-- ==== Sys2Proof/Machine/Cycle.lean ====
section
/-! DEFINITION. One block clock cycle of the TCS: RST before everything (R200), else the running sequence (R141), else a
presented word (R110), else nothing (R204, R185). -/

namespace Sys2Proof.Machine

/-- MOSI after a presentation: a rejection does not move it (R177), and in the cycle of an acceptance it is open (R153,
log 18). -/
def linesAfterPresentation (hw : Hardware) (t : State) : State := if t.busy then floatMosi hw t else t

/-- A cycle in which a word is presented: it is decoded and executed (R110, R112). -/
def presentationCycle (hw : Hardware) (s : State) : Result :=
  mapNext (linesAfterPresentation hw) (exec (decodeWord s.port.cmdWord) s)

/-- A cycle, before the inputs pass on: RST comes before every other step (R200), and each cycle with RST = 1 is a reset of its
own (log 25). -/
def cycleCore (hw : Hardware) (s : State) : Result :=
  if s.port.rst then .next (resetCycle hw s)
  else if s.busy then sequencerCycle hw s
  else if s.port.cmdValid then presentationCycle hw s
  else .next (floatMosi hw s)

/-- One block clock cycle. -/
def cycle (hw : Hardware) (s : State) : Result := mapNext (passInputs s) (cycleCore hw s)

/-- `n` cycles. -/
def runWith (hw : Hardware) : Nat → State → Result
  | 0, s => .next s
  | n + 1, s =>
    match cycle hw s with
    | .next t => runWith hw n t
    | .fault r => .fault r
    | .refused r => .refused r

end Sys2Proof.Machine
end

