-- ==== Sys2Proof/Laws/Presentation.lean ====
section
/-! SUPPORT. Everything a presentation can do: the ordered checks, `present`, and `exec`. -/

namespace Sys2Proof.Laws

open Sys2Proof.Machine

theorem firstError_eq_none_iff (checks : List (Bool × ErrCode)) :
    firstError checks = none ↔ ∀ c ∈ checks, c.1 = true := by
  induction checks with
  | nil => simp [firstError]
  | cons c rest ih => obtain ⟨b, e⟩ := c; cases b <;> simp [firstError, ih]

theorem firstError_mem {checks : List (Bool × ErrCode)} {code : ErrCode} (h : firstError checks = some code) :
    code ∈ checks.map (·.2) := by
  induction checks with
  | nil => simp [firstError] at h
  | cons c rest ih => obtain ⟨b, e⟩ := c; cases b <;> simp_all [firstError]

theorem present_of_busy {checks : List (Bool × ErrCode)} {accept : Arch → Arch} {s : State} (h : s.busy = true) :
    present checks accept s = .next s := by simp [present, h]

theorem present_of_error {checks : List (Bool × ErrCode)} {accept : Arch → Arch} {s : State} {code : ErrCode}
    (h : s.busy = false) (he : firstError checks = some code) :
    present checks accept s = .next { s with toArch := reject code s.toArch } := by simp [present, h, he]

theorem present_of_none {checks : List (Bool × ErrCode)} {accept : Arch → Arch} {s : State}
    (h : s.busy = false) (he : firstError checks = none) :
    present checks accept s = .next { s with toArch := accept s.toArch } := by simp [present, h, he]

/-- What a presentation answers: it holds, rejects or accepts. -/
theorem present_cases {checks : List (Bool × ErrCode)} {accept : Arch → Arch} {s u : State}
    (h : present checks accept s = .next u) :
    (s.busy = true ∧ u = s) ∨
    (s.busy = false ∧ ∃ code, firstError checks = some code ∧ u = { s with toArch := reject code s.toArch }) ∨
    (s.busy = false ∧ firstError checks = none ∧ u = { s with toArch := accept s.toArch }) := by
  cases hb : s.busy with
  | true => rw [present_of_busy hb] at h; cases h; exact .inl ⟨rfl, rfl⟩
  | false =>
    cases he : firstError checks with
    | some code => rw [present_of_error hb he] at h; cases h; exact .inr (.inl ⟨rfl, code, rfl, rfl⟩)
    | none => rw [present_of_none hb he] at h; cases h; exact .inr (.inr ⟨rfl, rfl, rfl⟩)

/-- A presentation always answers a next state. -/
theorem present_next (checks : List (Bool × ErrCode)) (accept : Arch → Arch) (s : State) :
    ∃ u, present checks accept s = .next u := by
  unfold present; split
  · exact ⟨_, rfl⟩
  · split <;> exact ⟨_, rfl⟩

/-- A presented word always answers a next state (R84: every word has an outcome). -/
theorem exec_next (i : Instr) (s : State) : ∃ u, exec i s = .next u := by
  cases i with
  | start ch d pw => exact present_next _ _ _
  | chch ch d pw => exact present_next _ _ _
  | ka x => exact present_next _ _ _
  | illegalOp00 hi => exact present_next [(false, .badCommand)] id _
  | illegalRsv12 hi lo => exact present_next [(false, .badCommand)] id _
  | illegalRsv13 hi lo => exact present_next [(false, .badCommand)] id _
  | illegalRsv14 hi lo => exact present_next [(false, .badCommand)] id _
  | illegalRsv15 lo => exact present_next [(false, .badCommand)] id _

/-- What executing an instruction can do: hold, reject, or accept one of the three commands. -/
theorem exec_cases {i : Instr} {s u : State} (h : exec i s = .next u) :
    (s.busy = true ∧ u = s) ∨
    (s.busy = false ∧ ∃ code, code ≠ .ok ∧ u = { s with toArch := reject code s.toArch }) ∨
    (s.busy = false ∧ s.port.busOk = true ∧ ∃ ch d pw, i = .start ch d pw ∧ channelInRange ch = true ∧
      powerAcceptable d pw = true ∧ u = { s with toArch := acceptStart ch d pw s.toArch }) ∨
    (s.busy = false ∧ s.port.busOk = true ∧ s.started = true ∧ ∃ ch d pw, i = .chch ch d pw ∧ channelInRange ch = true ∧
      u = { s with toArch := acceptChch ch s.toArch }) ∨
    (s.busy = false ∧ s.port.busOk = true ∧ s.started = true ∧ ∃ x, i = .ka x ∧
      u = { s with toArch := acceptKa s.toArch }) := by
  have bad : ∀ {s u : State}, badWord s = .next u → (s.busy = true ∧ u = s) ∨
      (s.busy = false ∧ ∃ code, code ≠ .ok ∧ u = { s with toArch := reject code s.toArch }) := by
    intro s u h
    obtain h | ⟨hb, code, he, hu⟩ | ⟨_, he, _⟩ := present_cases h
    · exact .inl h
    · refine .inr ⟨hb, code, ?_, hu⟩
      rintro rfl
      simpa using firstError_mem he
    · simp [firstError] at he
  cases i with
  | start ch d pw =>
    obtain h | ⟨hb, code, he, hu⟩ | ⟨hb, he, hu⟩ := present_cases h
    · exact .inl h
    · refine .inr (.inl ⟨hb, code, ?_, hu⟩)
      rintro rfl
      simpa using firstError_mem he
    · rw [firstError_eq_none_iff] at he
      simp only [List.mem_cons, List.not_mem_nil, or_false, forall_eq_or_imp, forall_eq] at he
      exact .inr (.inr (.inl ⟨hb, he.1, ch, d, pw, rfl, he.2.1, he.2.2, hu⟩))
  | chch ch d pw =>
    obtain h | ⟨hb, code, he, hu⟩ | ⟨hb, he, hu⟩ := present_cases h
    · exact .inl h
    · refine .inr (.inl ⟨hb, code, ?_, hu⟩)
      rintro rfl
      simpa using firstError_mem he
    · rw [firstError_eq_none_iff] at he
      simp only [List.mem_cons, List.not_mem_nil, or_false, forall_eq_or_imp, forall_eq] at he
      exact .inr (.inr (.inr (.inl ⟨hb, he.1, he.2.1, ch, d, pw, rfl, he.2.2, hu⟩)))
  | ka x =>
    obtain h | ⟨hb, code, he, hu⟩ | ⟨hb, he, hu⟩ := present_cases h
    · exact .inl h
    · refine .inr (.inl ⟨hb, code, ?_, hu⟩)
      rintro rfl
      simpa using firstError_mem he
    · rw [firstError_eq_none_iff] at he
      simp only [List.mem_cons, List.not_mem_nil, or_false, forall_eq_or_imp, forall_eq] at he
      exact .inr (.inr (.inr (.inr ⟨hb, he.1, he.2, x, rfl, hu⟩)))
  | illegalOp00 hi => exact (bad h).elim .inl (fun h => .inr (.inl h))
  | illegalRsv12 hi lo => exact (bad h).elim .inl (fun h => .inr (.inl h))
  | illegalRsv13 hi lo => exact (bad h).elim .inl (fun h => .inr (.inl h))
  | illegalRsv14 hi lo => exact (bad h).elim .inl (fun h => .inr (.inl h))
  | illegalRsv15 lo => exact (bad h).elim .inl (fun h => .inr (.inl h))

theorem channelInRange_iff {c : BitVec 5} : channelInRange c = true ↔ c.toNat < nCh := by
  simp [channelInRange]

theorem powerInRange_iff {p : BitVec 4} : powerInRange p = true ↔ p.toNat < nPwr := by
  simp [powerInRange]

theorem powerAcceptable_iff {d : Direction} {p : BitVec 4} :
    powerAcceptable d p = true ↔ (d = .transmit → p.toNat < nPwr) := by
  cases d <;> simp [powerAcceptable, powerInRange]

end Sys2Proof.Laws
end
+ + + + + + +
Work to be completed: Whichever lines of the data include the word "cycleCore", pull them out.

Solution for this exercise:
def cycleCore (hw : Hardware) (s : State) : Result :=
def cycle (hw : Hardware) (s : State) : Result := mapNext (passInputs s) (cycleCore hw s)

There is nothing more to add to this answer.